== Assigned task ==
Please write out exactly the lines of the data below from the line holding "in service. -/" through the line holding "if o = rHnkStat then", and leave out the rest.

Given records Block Start

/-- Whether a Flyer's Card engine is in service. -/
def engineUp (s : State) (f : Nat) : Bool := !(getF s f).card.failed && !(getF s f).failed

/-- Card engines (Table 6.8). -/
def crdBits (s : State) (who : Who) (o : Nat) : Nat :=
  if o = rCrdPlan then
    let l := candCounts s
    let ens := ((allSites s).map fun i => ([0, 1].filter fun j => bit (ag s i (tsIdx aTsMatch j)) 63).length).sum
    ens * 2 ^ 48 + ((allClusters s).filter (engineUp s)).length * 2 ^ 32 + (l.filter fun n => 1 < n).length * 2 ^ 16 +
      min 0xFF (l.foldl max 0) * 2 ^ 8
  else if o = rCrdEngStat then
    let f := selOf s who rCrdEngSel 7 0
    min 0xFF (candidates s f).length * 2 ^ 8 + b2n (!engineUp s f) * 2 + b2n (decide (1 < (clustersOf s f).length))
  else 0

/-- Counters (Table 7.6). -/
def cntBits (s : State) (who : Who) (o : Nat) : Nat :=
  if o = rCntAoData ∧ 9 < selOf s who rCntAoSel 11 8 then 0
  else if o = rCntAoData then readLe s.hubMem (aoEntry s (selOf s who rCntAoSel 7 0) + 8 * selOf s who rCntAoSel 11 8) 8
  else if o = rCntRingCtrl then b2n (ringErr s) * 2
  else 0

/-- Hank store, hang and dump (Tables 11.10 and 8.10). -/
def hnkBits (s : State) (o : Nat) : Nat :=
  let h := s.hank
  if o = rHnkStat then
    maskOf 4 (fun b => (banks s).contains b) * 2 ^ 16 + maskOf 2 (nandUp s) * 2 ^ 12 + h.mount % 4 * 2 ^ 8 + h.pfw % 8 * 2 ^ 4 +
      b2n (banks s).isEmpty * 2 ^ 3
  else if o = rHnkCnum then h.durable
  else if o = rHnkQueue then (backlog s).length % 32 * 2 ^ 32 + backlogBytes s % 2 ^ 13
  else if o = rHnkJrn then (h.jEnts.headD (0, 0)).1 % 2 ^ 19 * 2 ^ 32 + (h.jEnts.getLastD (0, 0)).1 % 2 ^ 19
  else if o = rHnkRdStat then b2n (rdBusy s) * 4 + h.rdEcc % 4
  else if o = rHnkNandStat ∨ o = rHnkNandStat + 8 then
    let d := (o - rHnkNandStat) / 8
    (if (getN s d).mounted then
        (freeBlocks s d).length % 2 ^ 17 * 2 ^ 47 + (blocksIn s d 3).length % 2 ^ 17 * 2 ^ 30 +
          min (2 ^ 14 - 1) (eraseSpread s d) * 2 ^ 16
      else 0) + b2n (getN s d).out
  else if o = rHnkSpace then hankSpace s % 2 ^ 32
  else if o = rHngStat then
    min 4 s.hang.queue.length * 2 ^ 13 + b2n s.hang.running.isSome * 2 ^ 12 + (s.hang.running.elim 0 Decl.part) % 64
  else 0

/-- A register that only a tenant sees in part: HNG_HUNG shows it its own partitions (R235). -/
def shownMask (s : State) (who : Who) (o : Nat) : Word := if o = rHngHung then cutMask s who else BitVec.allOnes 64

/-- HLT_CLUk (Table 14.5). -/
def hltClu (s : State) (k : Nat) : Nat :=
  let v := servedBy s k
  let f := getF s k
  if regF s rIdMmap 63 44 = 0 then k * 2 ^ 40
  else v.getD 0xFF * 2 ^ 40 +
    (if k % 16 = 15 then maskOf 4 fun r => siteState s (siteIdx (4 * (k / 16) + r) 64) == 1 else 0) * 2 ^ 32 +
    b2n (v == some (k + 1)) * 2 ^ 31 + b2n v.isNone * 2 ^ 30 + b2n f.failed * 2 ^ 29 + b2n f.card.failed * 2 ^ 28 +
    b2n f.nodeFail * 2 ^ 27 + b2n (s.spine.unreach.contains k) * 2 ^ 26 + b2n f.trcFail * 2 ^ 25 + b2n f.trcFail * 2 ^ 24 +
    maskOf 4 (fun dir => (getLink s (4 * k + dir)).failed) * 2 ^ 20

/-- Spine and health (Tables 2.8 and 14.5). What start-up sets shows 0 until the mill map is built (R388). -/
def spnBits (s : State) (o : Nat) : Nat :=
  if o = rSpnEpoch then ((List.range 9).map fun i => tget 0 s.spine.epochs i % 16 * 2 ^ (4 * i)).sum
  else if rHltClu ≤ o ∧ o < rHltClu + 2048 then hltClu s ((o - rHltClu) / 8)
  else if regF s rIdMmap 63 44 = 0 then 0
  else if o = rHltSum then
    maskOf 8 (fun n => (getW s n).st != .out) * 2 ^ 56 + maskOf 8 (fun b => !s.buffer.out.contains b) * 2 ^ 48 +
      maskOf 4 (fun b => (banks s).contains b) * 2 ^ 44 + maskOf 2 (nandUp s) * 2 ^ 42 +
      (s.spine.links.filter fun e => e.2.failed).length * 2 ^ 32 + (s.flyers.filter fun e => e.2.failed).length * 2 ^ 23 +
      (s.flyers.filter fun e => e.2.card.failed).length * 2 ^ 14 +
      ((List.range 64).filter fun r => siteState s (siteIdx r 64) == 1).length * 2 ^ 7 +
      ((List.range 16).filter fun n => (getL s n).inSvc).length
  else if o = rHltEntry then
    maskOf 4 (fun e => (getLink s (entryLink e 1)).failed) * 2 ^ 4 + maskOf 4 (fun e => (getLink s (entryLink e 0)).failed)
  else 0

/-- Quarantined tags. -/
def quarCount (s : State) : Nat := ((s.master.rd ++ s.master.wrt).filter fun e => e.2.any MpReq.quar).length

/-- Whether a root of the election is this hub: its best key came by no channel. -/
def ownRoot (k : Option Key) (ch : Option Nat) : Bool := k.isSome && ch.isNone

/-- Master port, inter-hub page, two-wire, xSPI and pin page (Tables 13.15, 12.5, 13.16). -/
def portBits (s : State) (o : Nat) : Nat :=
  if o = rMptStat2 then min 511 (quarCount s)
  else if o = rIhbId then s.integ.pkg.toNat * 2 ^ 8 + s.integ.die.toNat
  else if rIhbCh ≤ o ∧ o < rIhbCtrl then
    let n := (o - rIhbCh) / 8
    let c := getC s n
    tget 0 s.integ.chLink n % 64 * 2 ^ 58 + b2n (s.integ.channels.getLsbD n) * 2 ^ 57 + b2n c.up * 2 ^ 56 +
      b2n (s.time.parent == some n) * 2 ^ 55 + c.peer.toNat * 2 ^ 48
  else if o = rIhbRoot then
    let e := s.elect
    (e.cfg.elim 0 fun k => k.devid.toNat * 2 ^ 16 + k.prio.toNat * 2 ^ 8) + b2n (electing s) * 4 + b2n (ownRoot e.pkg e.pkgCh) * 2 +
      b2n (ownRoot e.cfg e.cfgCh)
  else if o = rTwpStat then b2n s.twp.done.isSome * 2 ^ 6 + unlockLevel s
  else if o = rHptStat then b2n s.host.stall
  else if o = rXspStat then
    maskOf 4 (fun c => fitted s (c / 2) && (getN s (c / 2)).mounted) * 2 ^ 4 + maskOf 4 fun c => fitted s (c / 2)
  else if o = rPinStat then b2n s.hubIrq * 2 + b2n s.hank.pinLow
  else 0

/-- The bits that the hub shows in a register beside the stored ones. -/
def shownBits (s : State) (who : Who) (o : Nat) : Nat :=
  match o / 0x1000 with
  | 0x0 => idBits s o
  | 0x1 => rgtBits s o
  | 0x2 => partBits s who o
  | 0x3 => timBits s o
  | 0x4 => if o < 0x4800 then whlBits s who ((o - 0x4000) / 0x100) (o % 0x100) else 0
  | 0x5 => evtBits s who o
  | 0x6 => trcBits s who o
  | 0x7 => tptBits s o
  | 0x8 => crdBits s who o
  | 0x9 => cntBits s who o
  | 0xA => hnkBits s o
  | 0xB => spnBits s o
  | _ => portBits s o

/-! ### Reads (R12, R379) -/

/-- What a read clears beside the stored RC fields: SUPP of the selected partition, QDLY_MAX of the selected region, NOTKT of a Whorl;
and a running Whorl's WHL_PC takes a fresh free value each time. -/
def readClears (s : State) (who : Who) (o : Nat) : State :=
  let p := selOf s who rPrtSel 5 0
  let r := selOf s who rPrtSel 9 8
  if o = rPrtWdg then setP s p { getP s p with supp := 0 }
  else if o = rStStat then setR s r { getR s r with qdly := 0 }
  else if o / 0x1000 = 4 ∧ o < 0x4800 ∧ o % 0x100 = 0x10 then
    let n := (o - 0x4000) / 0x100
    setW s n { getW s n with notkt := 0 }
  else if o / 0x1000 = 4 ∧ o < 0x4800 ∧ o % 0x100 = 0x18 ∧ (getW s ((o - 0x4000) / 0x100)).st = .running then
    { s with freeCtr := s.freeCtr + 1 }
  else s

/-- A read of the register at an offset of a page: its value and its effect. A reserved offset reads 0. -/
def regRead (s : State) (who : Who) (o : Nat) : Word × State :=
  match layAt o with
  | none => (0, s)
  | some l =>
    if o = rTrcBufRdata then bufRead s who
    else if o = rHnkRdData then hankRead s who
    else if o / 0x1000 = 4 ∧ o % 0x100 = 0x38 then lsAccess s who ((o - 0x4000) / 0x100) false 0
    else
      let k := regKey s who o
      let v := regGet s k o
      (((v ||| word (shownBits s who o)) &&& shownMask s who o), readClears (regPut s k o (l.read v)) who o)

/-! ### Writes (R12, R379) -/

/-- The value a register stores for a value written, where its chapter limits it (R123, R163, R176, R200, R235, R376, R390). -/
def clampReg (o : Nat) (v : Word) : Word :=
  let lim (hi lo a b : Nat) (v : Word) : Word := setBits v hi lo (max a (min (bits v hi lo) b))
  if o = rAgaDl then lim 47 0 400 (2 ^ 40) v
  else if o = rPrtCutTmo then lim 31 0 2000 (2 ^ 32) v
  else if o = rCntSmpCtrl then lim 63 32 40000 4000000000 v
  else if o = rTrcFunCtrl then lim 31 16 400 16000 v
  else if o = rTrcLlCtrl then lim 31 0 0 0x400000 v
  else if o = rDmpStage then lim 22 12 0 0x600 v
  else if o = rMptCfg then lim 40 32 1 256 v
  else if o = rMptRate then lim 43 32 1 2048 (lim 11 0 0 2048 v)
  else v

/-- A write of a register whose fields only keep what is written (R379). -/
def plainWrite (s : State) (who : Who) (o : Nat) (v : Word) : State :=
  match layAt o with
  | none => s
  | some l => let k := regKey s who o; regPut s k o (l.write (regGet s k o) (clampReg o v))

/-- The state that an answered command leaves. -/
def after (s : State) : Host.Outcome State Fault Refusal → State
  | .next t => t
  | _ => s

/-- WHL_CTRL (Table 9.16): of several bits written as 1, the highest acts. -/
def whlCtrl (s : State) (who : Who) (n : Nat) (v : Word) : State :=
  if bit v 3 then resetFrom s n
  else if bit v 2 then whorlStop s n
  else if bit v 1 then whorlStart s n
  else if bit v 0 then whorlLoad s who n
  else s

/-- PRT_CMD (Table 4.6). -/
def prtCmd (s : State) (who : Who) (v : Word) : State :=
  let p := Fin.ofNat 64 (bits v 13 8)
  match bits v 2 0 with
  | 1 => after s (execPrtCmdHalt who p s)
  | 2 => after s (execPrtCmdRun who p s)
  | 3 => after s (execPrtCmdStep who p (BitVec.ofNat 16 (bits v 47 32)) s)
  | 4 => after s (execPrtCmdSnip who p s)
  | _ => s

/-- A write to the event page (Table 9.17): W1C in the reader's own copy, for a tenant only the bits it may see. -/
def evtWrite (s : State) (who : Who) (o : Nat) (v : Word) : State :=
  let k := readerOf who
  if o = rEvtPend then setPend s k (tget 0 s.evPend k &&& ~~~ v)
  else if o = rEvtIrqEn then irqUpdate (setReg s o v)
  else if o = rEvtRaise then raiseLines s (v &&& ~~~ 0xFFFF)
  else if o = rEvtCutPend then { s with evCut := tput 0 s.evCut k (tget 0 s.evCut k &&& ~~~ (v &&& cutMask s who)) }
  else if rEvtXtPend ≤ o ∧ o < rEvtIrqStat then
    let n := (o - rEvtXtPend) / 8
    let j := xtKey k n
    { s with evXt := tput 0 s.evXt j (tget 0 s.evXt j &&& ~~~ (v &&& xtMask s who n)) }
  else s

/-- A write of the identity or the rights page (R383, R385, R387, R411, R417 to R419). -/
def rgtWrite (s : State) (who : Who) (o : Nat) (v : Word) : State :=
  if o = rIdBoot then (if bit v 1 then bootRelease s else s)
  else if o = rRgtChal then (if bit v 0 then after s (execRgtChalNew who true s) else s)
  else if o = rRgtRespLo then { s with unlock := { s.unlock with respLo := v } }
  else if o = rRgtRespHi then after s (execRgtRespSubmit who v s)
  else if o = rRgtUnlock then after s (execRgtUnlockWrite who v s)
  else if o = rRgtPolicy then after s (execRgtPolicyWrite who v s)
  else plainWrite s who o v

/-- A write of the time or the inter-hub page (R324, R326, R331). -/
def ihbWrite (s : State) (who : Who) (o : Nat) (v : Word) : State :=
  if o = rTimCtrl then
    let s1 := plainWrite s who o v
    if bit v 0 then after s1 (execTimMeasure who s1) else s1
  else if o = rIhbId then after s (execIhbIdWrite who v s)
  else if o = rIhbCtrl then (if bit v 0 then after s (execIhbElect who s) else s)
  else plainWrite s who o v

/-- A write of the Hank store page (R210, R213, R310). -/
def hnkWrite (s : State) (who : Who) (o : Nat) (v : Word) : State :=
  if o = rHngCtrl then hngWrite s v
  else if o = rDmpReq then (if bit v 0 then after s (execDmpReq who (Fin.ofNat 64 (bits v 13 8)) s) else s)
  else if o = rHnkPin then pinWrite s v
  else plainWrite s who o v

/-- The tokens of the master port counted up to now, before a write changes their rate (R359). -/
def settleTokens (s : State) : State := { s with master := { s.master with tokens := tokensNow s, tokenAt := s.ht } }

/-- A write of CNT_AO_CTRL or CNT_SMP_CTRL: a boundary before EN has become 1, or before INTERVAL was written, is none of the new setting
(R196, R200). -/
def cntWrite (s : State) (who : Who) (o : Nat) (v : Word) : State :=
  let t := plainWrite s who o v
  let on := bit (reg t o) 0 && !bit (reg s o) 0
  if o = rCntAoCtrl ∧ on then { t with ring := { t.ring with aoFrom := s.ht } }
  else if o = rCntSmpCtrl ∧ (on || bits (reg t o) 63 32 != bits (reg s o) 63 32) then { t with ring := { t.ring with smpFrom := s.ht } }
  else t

Given records Block End
Given records Block Start

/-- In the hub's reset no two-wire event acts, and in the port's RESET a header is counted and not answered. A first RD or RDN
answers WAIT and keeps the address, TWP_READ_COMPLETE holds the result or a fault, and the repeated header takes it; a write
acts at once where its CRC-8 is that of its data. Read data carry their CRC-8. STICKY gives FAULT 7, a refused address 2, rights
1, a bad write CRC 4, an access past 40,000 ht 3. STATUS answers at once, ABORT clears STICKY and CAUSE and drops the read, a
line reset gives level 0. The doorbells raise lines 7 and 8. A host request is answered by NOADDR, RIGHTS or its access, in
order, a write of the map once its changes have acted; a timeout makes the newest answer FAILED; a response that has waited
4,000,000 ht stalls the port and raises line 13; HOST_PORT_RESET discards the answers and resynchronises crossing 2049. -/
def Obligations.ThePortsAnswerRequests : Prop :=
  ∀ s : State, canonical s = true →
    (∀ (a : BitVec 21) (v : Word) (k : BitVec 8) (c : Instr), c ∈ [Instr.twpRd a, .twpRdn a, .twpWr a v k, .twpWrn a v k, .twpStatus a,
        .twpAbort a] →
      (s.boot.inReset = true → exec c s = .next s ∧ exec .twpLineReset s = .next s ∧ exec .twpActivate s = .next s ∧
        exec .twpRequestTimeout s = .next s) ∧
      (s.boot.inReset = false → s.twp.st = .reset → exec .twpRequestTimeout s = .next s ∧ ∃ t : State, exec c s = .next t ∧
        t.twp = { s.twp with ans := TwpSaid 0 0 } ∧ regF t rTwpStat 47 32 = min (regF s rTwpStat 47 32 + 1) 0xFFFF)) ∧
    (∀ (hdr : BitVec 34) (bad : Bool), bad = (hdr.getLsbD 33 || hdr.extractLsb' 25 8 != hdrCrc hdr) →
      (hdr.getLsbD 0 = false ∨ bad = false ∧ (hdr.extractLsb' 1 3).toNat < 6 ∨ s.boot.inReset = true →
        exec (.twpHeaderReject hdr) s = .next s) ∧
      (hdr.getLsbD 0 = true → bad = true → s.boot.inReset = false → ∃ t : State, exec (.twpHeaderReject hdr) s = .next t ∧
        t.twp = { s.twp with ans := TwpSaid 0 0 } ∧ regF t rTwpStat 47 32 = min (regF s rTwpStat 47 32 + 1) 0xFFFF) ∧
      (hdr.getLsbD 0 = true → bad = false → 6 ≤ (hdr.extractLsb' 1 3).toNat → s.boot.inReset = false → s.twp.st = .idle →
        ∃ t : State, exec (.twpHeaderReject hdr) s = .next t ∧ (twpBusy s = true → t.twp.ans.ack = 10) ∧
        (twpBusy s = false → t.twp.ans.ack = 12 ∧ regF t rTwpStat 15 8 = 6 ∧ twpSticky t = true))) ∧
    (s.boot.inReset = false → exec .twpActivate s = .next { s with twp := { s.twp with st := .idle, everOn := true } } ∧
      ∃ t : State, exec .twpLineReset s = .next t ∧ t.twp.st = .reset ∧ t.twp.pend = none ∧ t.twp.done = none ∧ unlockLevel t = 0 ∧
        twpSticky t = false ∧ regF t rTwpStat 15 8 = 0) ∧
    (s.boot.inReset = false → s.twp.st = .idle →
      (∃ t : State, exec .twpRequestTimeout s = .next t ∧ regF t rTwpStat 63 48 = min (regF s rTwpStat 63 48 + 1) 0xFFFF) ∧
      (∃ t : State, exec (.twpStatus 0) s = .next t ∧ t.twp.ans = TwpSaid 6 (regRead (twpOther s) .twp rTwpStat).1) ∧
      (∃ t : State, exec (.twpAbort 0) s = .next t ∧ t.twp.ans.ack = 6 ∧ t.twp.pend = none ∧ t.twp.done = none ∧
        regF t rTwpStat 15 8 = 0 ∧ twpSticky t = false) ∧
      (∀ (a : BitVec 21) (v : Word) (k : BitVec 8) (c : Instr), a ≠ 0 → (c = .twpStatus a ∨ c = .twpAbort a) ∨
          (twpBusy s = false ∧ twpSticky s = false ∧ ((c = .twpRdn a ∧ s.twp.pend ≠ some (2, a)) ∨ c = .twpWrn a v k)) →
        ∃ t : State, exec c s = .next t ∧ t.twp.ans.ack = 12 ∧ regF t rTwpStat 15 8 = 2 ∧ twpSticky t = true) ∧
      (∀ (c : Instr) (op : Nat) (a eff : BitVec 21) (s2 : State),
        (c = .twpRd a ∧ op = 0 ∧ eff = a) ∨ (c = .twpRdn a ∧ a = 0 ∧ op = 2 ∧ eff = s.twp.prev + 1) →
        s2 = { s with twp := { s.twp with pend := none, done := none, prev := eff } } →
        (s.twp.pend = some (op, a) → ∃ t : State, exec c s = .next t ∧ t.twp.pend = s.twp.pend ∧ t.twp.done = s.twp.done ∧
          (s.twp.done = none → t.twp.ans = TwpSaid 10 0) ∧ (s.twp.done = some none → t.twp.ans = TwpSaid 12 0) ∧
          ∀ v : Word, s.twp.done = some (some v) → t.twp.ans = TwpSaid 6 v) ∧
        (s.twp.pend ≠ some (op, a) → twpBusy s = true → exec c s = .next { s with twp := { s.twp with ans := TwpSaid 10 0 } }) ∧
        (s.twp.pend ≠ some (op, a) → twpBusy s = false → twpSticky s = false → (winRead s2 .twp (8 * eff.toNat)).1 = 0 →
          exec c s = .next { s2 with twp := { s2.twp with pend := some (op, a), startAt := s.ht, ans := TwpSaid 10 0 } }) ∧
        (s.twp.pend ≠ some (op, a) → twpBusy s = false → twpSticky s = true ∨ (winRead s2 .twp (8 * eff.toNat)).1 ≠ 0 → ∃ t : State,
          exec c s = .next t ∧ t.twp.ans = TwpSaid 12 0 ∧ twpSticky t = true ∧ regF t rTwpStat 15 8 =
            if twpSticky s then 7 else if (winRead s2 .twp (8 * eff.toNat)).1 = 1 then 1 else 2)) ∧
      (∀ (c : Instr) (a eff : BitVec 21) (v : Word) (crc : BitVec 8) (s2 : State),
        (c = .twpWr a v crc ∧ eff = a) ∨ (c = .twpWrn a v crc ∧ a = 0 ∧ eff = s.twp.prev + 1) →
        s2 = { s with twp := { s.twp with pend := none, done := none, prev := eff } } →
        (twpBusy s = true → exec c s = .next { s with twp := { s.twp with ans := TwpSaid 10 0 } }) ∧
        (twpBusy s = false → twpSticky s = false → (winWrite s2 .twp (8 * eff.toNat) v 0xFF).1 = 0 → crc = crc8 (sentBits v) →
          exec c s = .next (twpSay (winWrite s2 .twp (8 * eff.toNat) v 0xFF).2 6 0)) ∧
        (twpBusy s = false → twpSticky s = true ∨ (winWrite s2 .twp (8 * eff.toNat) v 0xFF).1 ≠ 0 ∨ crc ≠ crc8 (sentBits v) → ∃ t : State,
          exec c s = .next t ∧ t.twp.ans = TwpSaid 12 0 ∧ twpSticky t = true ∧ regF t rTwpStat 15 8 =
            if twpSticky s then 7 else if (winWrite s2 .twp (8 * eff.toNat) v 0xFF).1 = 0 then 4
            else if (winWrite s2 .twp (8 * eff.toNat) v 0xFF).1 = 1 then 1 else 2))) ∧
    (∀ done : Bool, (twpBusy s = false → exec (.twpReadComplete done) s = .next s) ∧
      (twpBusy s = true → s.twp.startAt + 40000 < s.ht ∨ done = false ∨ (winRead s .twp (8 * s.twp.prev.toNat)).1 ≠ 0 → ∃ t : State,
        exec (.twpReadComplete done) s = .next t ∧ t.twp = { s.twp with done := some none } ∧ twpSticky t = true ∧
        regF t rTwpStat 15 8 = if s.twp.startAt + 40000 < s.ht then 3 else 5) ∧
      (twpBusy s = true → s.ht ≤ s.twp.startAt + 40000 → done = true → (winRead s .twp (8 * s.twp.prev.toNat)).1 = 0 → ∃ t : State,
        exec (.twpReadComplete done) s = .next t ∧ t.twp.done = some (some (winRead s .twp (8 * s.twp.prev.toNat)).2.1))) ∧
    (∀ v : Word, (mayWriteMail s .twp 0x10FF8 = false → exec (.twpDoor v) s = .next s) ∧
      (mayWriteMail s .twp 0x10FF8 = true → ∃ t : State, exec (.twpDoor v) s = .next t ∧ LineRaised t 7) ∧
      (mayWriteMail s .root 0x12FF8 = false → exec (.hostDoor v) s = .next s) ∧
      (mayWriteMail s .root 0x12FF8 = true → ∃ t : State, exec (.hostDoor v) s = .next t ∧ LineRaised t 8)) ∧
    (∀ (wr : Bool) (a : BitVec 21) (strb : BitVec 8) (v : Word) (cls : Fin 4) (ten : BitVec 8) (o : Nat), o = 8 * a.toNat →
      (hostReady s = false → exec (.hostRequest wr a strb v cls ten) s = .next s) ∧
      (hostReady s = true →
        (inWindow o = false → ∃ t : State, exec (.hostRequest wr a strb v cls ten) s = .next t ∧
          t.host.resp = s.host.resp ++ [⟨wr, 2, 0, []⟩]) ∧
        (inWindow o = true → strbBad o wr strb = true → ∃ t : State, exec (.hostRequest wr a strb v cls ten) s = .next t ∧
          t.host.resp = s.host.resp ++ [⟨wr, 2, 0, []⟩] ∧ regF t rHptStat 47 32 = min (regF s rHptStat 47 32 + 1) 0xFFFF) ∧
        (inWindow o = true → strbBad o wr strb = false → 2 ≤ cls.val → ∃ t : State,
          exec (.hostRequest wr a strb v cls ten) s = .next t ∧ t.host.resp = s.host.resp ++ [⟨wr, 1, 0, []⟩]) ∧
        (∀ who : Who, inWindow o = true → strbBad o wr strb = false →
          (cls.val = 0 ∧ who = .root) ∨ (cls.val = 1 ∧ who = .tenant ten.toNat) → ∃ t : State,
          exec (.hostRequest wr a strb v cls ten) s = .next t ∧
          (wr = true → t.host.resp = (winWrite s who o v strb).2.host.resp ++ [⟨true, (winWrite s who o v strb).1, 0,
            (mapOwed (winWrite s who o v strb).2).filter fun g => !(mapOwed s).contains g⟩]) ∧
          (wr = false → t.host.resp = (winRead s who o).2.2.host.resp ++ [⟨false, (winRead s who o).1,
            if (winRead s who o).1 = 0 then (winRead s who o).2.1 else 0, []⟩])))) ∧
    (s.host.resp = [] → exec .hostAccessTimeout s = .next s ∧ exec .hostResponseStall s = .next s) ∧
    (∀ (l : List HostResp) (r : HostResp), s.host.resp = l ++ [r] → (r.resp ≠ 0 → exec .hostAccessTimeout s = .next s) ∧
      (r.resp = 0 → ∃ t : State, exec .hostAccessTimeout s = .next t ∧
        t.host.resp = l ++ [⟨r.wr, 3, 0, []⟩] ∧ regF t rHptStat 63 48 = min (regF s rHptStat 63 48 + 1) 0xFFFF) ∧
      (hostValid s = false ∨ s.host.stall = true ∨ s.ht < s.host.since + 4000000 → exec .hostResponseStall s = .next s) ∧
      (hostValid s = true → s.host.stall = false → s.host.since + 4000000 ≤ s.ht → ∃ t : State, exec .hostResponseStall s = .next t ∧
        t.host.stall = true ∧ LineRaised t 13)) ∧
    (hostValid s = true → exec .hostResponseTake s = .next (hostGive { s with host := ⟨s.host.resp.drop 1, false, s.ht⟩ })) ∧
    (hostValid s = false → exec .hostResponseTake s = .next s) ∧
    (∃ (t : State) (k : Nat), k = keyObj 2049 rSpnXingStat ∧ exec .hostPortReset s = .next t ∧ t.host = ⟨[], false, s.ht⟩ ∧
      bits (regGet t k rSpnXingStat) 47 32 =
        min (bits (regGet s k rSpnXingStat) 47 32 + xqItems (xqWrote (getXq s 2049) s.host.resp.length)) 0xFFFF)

Given records Block End

== Result of this task ==
/-- Whether a Flyer's Card engine is in service. -/
def engineUp (s : State) (f : Nat) : Bool := !(getF s f).card.failed && !(getF s f).failed

/-- Card engines (Table 6.8). -/
def crdBits (s : State) (who : Who) (o : Nat) : Nat :=
  if o = rCrdPlan then
    let l := candCounts s
    let ens := ((allSites s).map fun i => ([0, 1].filter fun j => bit (ag s i (tsIdx aTsMatch j)) 63).length).sum
    ens * 2 ^ 48 + ((allClusters s).filter (engineUp s)).length * 2 ^ 32 + (l.filter fun n => 1 < n).length * 2 ^ 16 +
      min 0xFF (l.foldl max 0) * 2 ^ 8
  else if o = rCrdEngStat then
    let f := selOf s who rCrdEngSel 7 0
    min 0xFF (candidates s f).length * 2 ^ 8 + b2n (!engineUp s f) * 2 + b2n (decide (1 < (clustersOf s f).length))
  else 0

/-- Counters (Table 7.6). -/
def cntBits (s : State) (who : Who) (o : Nat) : Nat :=
  if o = rCntAoData ∧ 9 < selOf s who rCntAoSel 11 8 then 0
  else if o = rCntAoData then readLe s.hubMem (aoEntry s (selOf s who rCntAoSel 7 0) + 8 * selOf s who rCntAoSel 11 8) 8
  else if o = rCntRingCtrl then b2n (ringErr s) * 2
  else 0

/-- Hank store, hang and dump (Tables 11.10 and 8.10). -/
def hnkBits (s : State) (o : Nat) : Nat :=
  let h := s.hank
  if o = rHnkStat then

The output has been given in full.